The route up to Red Book Point from the east side of the Calicos with the least amount of difficult climbing and navigation. Worth getting to know first to later use as a descent from another route from the east side.

. . (the print guidebook by Courtney Purcell mentions a "Southeast Ridge" route. We're not sure where that goes, but perhaps it's a variation on this route).

route: Exit left from the SE gully - somewhere around (N36.1555 W115.4319) - and scramble up steeper roughly WSW toward the summit ridge. Soon with a zag to the right, then a steeper zig up left (sustained class 4 or 5). After about 200 feet - somewhere around (N36.1552 W115.4325) - aim more right (NNW) toward the summit - [ see Photo ] - with some navigation over and around various gaps and shelves, and one or two low class 5 climbing sections to get there.

descent: Return the same way.

warning: Many loose rocks and weak breakable hand- and foot-holds on and around this route - (even when the rock plenty dry).

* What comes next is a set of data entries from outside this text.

-- ==== Sys2Proof/Tests/Slice0.lean ====
section
/-! SUPPORT. The model's own tests: the WellFormed check, every constructor's word written out from spec/30_encoding.md,
single steps with the results of spec/95_test_vectors.md (the row of that file is named at each), and for every
obligation with hypotheses a witness that meets them. -/

namespace Sys2Proof.Tests

open Sys2Proof Sys2Proof.Machine

/-! ### Helpers -/

/-- Reset with one word placed at 0x200. -/
def start (w : Word) : State := State.reset.placeAtPc (bytesOfWord w)

/-- Set a register. -/
def withReg (s : State) (x : Reg) (b : Byte) : State := s.setReg x b

/-- The state one step gives, if it gives one. -/
def after (s : State) : Option State :=
  match step s with
  | .next t => some t
  | .fault _ => none
  | .refused _ => none

/-- Look at one step: what `f` sees of the state it gives. -/
def seen {α : Type} (s : State) (f : State → α) : Option α := (after s).map f

/-- One instruction ended in a next state. -/
def completes (i : Instr) (s : State) : Bool :=
  match exec i s with
  | .next _ => true
  | .fault _ => false
  | .refused _ => false

/-! ### WellFormed -/

/-- R91: the count of DRW is 4 bits, so 16 is no count. -/
theorem test_wellFormed_refuses_drw_16 : Instr.wellFormed (.drw 0 0 16) = false := by decide
theorem test_wellFormed_admits_drw_15 : Instr.wellFormed (.drw 0 0 15) = true := by decide

/-! ### Decoding: words written out bit by bit from R95, operands by R91 -/

theorem test_decode_family_0 :
    decode 0b0000000011100000#16 = .ok .cls ∧ decode 0b0000000011101110#16 = .ok .ret := by decide

theorem test_decode_families_1_to_4 :
    decode 0b0001011110001001#16 = .ok (.jp 0x789#12) ∧
    decode 0b0010000100100011#16 = .ok (.call 0x123#12) ∧
    decode 0b0011101001000010#16 = .ok (.seImm 10 0x42#8) ∧
    decode 0b0100101001000010#16 = .ok (.sneImm 10 0x42#8) := by decide

theorem test_decode_families_5_to_7 :
    decode 0b0101101010110000#16 = .ok (.seReg 10 11) ∧
    decode 0b0110111100010010#16 = .ok (.ldImm 15 0x12#8) ∧
    decode 0b0111111100000001#16 = .ok (.addImm 15 0x01#8) := by decide

theorem test_decode_family_8 :
    decode 0b1000000100100000#16 = .ok (.ldReg 1 2) ∧
    decode 0b1000000100100001#16 = .ok (.orReg 1 2) ∧
    decode 0b1000000100100010#16 = .ok (.andReg 1 2) ∧
    decode 0b1000000100100011#16 = .ok (.xorReg 1 2) ∧
    decode 0b1000000100100100#16 = .ok (.addReg 1 2) ∧
    decode 0b1000000100100101#16 = .ok (.sub 1 2) ∧
    decode 0b1000000100100110#16 = .ok (.shr 1 2) ∧
    decode 0b1000000100100111#16 = .ok (.subn 1 2) ∧
    decode 0b1000000100101110#16 = .ok (.shl 1 2) := by decide

theorem test_decode_families_9_to_D :
    decode 0b1001101010110000#16 = .ok (.sneReg 10 11) ∧
    decode 0b1010000100100011#16 = .ok (.ldI 0x123#12) ∧
    decode 0b1011111111111111#16 = .ok (.jpV0 0xFFF#12) ∧
    decode 0b1100001000001111#16 = .ok (.rnd 2 0x0F#8) ∧
    decode 0b1101000100100101#16 = .ok (.drw 1 2 5) := by decide

theorem test_decode_family_E :
    decode 0b1110010110011110#16 = .ok (.skp 5) ∧ decode 0b1110010110100001#16 = .ok (.sknp 5) := by decide

theorem test_decode_family_F :
    decode 0b1111010000000111#16 = .ok (.ldVxDt 4) ∧
    decode 0b1111001100001010#16 = .ok (.ldVxK 3) ∧
    decode 0b1111001100010101#16 = .ok (.ldDtVx 3) ∧
    decode 0b1111000000011000#16 = .ok (.ldStVx 0) ∧
    decode 0b1111010000011110#16 = .ok (.addIVx 4) ∧
    decode 0b1111000000101001#16 = .ok (.ldFVx 0) ∧
    decode 0b1111000000110011#16 = .ok (.ldBVx 0) ∧
    decode 0b1111001001010101#16 = .ok (.ldMemVx 2) ∧
    decode 0b1111001001100101#16 = .ok (.ldVxMem 2) := by decide

/-- Rejected as an illegal word. -/
def rejected (w : Word) : Bool := decode w == .error (.illegalWord w)

/-- The illegal words listed under E11 of spec/95_test_vectors.md. -/
theorem test_decode_illegal_words :
    (rejected 0x0000#16 && rejected 0x00E1#16 && rejected 0x0123#16 && rejected 0x5121#16 && rejected 0x8128#16 &&
      rejected 0x812F#16 && rejected 0x9121#16 && rejected 0xE19F#16 && rejected 0xE1A0#16 && rejected 0xF100#16 &&
      rejected 0xF1FF#16) = true := by decide

/-- R90: an instruction is two bytes; fewer are rejected by name. -/
theorem test_decodeBytes_too_few :
    decodeBytes [] = .error (.tooFewBytes 0) ∧ decodeBytes [0x12#8] = .error (.tooFewBytes 1) ∧
    decodeBytes [0x17#8, 0x89#8, 0x55#8] = .ok (.jp 0x789#12, [0x55#8]) := by decide

/-- R101, R102 and the listings of P2, P3 and P6. -/
theorem test_text :
    Instr.text (.drw 1 2 5) = "DRW V1, V2, 5" ∧ Instr.text (.jp 0x789#12) = "JP 0x789" ∧
    Instr.text (.ldImm 10 0xFF#8) = "LD VA, 0xFF" ∧ Instr.text (.ldMemVx 1) = "LD [I], V1" := by decide

/-- The table word, numbered as spec/opcode_table.json numbers it: one 16-bit word. -/
theorem test_decodeTableWord : decodeTableWord 16 0x1789 = some (.jp 0x789#12) ∧ decodeTableWord 16 0x0000 = none := by
  decide

/-- A placed table word is the next instruction: R142 through R66. -/
theorem test_withFetchWord_runs : seen (State.reset.withFetchWord 16 0x1789) (·.pc) = some 0x789#16 := by decide

/-! ### Fetch, load and the engine cycle -/

/-- E1: big-endian fetch. -/
theorem test_fetch_big_endian :
    seen (State.reset.placeAtPc [0xA2#8, 0x34#8]) (fun t => (t.i, t.pc)) = some (0x0234#16, 0x202#16) := by decide

/-- E5: the last word of memory. -/
theorem test_fetch_last_word :
    seen ((State.reset.setPc 0xFFE#16).placeAtPc [0x60#8, 0x11#8]) (fun t => (t.reg 0, t.pc)) =
      some (0x11#8, 0x1000#16) := by decide

/-- E6, E7: the fetch errors. -/
theorem test_fetch_errors :
    step (State.reset.setPc 0x1000#16) = .fault (.addressError 0x1000 0x1000#16) ∧
    step (State.reset.setPc 0xFFF#16) = .fault (.addressError 0x1000 0xFFF#16) := ⟨rfl, rfl⟩

/-- E8, E11: both timers count down first, and stop at 0. -/
theorem test_timer_phase :
    seen (((start 0x6000#16).setDt 5#8).setSt 3#8) (fun t => (t.dt, t.st)) = some (4#8, 2#8) ∧
    seen (start 0x6000#16) (fun t => (t.dt, t.st)) = some (0#8, 0#8) := by decide

/-- E9, E10: an illegal word raises its error and the state stays; so again. -/
theorem test_decode_error_rolls_back :
    let s := ((start 0x8008#16).setDt 5#8).setSt 3#8
    hostCall .step s = .next (s, .err (.decodeError 0x8008#16 0x200#16)) := rfl

/-- E4: the empty program. -/
theorem test_empty_program : step State.reset = .fault (.decodeError 0x0000#16 0x200#16) := rfl

/-- E3: one byte too long. -/
theorem test_load_error : load 0 (List.replicate 3585 0x00#8) = .fault (.loadError 3585) := by
  rw [load, if_pos (by rw [List.length_replicate]; decide), List.length_replicate]

/-- T1: the jump example of the source, loaded. -/
theorem test_load_and_jump :
    (match load 0 [0x17#8, 0x89#8] with
      | .next s => seen s (fun t => (t.pc, t.sp))
      | .fault _ => none
      | .refused _ => none) = some (0x789#16, 0#8) := by decide

/-! ### Control flow -/

/-- T2 (c). -/
theorem test_ret :
    seen ((start 0x00EE#16).push (by decide) 0x202#16 0x200#16) (fun t => (t.pc, t.sp, t.slot 0)) =
      some (0x202#16, 0#8, 0x202#16) := by decide
/-- CF1, at 0x200. -/
theorem test_ret_underflow : step (start 0x00EE#16) = .fault (.stackUnderflow 0x200#16) := rfl
/-- CF4: an odd target is legal. -/
theorem test_jp : seen (start 0x1301#16) (·.pc) = some 0x301#16 := by decide
/-- CF5. -/
theorem test_call :
    seen (start 0x2400#16) (fun t => (t.slot 0, t.sp, t.pc)) = some (0x202#16, 1#8, 0x400#16) := by decide
/-- CF6. -/
theorem test_call_overflow :
    let s := start 0x2400#16
    exec (.call 0x400#12) { s with sp := 16#8 } = .fault (.stackOverflow 0x200#16) := rfl
/-- CF9. -/
theorem test_jp_v0 : seen (withReg (start 0xBFFF#16) 0 0xFF#8) (·.pc) = some 0x10FE#16 := by decide
/-- CF10, CF11. -/
theorem test_se_imm :
    seen (withReg (start 0x3A42#16) 10 0x42#8) (·.pc) = some 0x204#16 ∧
    seen (withReg (start 0x3A42#16) 10 0x41#8) (·.pc) = some 0x202#16 := by decide
/-- CF12, CF13. -/
theorem test_sne_imm :
    seen (withReg (start 0x4A42#16) 10 0x42#8) (·.pc) = some 0x202#16 ∧
    seen (start 0x4A42#16) (·.pc) = some 0x204#16 := by decide
/-- CF14, CF15. -/
theorem test_se_reg :
    seen (withReg (withReg (start 0x5AB0#16) 10 7#8) 11 7#8) (·.pc) = some 0x204#16 ∧
    seen (withReg (withReg (start 0x5AB0#16) 10 7#8) 11 8#8) (·.pc) = some 0x202#16 := by decide
/-- CF17, CF18. -/
theorem test_sne_reg :
    seen (withReg (withReg (start 0x9AB0#16) 10 7#8) 11 8#8) (·.pc) = some 0x204#16 ∧
    seen (withReg (withReg (start 0x9AB0#16) 10 7#8) 11 7#8) (·.pc) = some 0x202#16 := by decide

/-! ### ALU -/

/-- What a flag writer leaves in V0 and VF. -/
def v0f (t : State) : Byte × Byte := (t.reg 0, t.reg 15)

/-- A start state with V0, V1 and VF. -/
def alu (w : Word) (v0 v1 vf : Byte) : State := withReg (withReg (withReg (start w) 0 v0) 1 v1) 15 vf

/-- A1. -/
theorem test_ld_imm : seen (start 0x6F12#16) (fun t => t.reg 15) = some 0x12#8 := by decide
/-- A2, A3. -/
theorem test_add_imm :
    seen (alu 0x7001#16 0xFF#8 0#8 0x55#8) v0f = some (0x00#8, 0x55#8) ∧
    seen (alu 0x7F01#16 0#8 0#8 0xFF#8) v0f = some (0x00#8, 0x00#8) := by decide
/-- A4. -/
theorem test_ld_reg : seen (alu 0x8010#16 0#8 0x42#8 0#8) v0f = some (0x42#8, 0#8) := by decide
/-- A5: VF is not reset. -/
theorem test_or : seen (alu 0x8011#16 0xF0#8 0x0F#8 0x77#8) v0f = some (0xFF#8, 0x77#8) := by decide
/-- A6. -/
theorem test_and : seen (alu 0x8012#16 0xF0#8 0x3C#8 0x77#8) v0f = some (0x30#8, 0x77#8) := by decide
/-- A7, A8. -/
theorem test_xor :
    seen (alu 0x8013#16 0xF0#8 0x3C#8 0#8) v0f = some (0xCC#8, 0#8) ∧
    seen (alu 0x8003#16 0x5A#8 0#8 0#8) v0f = some (0x00#8, 0#8) := by decide
/-- T3. -/
theorem test_add_reg :
    seen (alu 0x8014#16 0xFA#8 0x13#8 0#8) v0f = some (0x0D#8, 1#8) ∧
    seen (alu 0x8014#16 0x03#8 0x05#8 0#8) v0f = some (0x08#8, 0#8) := by decide
/-- A13, A14: VF as destination holds the flag; VF as operand is its old value. -/
theorem test_add_reg_vf :
    seen (alu 0x8F14#16 0#8 0x20#8 0x10#8) v0f = some (0#8, 0#8) ∧
    seen (alu 0x80F4#16 0xF0#8 0#8 0x20#8) v0f = some (0x10#8, 1#8) := by decide
/-- T4. -/
theorem test_sub :
    seen (alu 0x8015#16 25#8 12#8 0#8) v0f = some (13#8, 1#8) ∧
    seen (alu 0x8015#16 0x13#8 0x15#8 0#8) v0f = some (0xFE#8, 0#8) := by decide
/-- A15, A18: the comparison is strict; the flag wins over the difference. -/
theorem test_sub_equal_and_vf :
    seen (alu 0x8015#16 0x42#8 0x42#8 1#8) v0f = some (0#8, 0#8) ∧
    seen (alu 0x8F15#16 0#8 0x03#8 0x05#8) v0f = some (0#8, 1#8) := by decide
/-- A20, A23. -/
theorem test_shr :
    seen (alu 0x8006#16 0x05#8 0#8 0#8) v0f = some (0x02#8, 1#8) ∧
    seen (alu 0x8016#16 0x04#8 0xFF#8 1#8) v0f = some (0x02#8, 0#8) := by decide
/-- A25. -/
theorem test_shr_vf : seen (alu 0x8F06#16 0#8 0#8 0x03#8) v0f = some (0#8, 1#8) := by decide
/-- A26, A27. -/
theorem test_subn :
    seen (alu 0x8017#16 12#8 25#8 0#8) v0f = some (13#8, 1#8) ∧
    seen (alu 0x8017#16 0x15#8 0x13#8 1#8) v0f = some (0xFE#8, 0#8) := by decide
/-- A29, A30. -/
theorem test_shl :
    seen (alu 0x800E#16 0x81#8 0#8 0#8) v0f = some (0x02#8, 1#8) ∧
    seen (alu 0x800E#16 0x40#8 0#8 1#8) v0f = some (0x80#8, 0#8) := by decide
/-- A34: whatever byte is drawn, no bit outside the mask survives. -/
theorem test_rnd : seen (start 0xC200#16) (fun t => (t.reg 2, t.pc)) = some (0x00#8, 0x202#16) := by
  have h : step (start 0xC200#16) = exec (.rnd 2 0x00#8) (start 0xC200#16).tick := rfl
  have hpc : (start 0xC200#16).pc = 0x200#16 := rfl
  simp only [seen, after, h]
  simp [exec, execRnd, hpc]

The rock becomes especially weak for a couple of days after significant rain or snow, so holds are even more likely to break off.

Location Suggest change

. . (Might help to find "rbp" on the map).

From Calico Basin the idea is to start up the wide gully toward the Middle Pass, then exit left up to the summit ridge ...
From Assisi Rd parking (N36.1495 W115.4199) : Hike NW 0.4 mile (toward the big lower SE ridge of Red Book Point) on rough gravel road to some picnic tables, then NNW 0.3 mile going right along the base of the ridge to the base of a wide gully (N36.1540 W115.4260)
. . (this point could also be reached by going 0.4 mile WSW from Sandstone Rd parking).

The central gully starts narrow and steep, so likely better at first to scramble up right (NNW) onto slabs above its right side and scramble up on those (roughly West) for about 350 feet, then traverse left into the central gully and scramble up that, at first West then curves WNW for a total of about 0.4 mile -- keep looking up left to try to see the highest point on the ridge above. Somewhere around (N36.1555 W115.4319), exit the gully left into the steeper climbing.

Protection Suggest change

No fixed hardware for anchor or intermediate protection.

Protection for trad leading is unknown.